DIRECTIONS FOR THIS TASK | Please return the lines below verbatim, beginning at the one that has "d).cfg = s.cfg := rfl" and stopping after the one that has "d).pendingByte = s.pendingByte := rfl", and add no other lines.

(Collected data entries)
========

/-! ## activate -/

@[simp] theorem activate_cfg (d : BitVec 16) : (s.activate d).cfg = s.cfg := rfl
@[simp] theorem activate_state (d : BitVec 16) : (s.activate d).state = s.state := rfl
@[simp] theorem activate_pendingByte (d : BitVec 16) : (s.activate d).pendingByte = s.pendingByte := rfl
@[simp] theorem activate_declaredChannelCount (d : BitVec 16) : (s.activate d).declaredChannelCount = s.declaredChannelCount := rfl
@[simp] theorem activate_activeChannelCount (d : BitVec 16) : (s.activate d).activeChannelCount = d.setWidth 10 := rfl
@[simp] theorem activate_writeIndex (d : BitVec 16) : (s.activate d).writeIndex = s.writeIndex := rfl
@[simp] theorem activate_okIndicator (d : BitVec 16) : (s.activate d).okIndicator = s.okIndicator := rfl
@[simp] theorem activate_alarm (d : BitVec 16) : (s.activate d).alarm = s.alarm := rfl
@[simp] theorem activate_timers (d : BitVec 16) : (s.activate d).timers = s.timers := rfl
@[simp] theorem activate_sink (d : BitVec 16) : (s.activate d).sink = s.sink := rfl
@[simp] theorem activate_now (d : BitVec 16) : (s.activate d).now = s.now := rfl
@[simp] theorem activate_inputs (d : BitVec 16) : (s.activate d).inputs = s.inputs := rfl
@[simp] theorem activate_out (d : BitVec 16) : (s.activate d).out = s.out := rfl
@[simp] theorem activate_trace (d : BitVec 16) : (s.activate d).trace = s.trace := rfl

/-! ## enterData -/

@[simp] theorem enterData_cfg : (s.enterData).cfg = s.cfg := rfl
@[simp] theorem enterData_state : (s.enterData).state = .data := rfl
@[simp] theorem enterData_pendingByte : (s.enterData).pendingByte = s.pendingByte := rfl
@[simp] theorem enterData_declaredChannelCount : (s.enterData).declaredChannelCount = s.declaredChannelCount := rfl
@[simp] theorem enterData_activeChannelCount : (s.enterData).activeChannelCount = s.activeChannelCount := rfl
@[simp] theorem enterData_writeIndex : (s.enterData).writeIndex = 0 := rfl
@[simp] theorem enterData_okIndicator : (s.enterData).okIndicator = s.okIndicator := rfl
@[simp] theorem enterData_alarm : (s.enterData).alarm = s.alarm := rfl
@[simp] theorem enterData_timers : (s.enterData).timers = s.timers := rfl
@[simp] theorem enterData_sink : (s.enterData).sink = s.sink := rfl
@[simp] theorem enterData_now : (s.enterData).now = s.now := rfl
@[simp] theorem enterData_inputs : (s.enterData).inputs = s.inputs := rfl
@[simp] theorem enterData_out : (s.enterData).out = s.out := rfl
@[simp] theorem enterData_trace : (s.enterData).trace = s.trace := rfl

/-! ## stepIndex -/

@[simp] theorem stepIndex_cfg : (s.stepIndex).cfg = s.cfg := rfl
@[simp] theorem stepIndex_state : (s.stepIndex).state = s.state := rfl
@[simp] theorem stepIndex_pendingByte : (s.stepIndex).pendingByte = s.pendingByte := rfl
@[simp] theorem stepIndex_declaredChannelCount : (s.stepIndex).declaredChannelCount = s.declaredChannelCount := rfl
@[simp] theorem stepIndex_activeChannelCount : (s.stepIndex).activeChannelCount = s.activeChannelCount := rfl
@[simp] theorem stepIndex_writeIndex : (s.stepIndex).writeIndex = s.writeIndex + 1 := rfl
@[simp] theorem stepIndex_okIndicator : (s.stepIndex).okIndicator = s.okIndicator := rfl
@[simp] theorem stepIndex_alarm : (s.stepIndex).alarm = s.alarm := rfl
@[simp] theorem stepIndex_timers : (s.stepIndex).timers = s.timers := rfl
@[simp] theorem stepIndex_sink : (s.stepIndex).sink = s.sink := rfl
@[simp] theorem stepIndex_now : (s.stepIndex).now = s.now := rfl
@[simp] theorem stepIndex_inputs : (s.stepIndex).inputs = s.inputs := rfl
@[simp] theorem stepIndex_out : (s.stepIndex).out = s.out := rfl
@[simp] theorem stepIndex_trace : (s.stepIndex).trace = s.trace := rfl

========

ANSWER FOR THE TASK |
@[simp] theorem activate_cfg (d : BitVec 16) : (s.activate d).cfg = s.cfg := rfl
@[simp] theorem activate_state (d : BitVec 16) : (s.activate d).state = s.state := rfl
@[simp] theorem activate_pendingByte (d : BitVec 16) : (s.activate d).pendingByte = s.pendingByte := rfl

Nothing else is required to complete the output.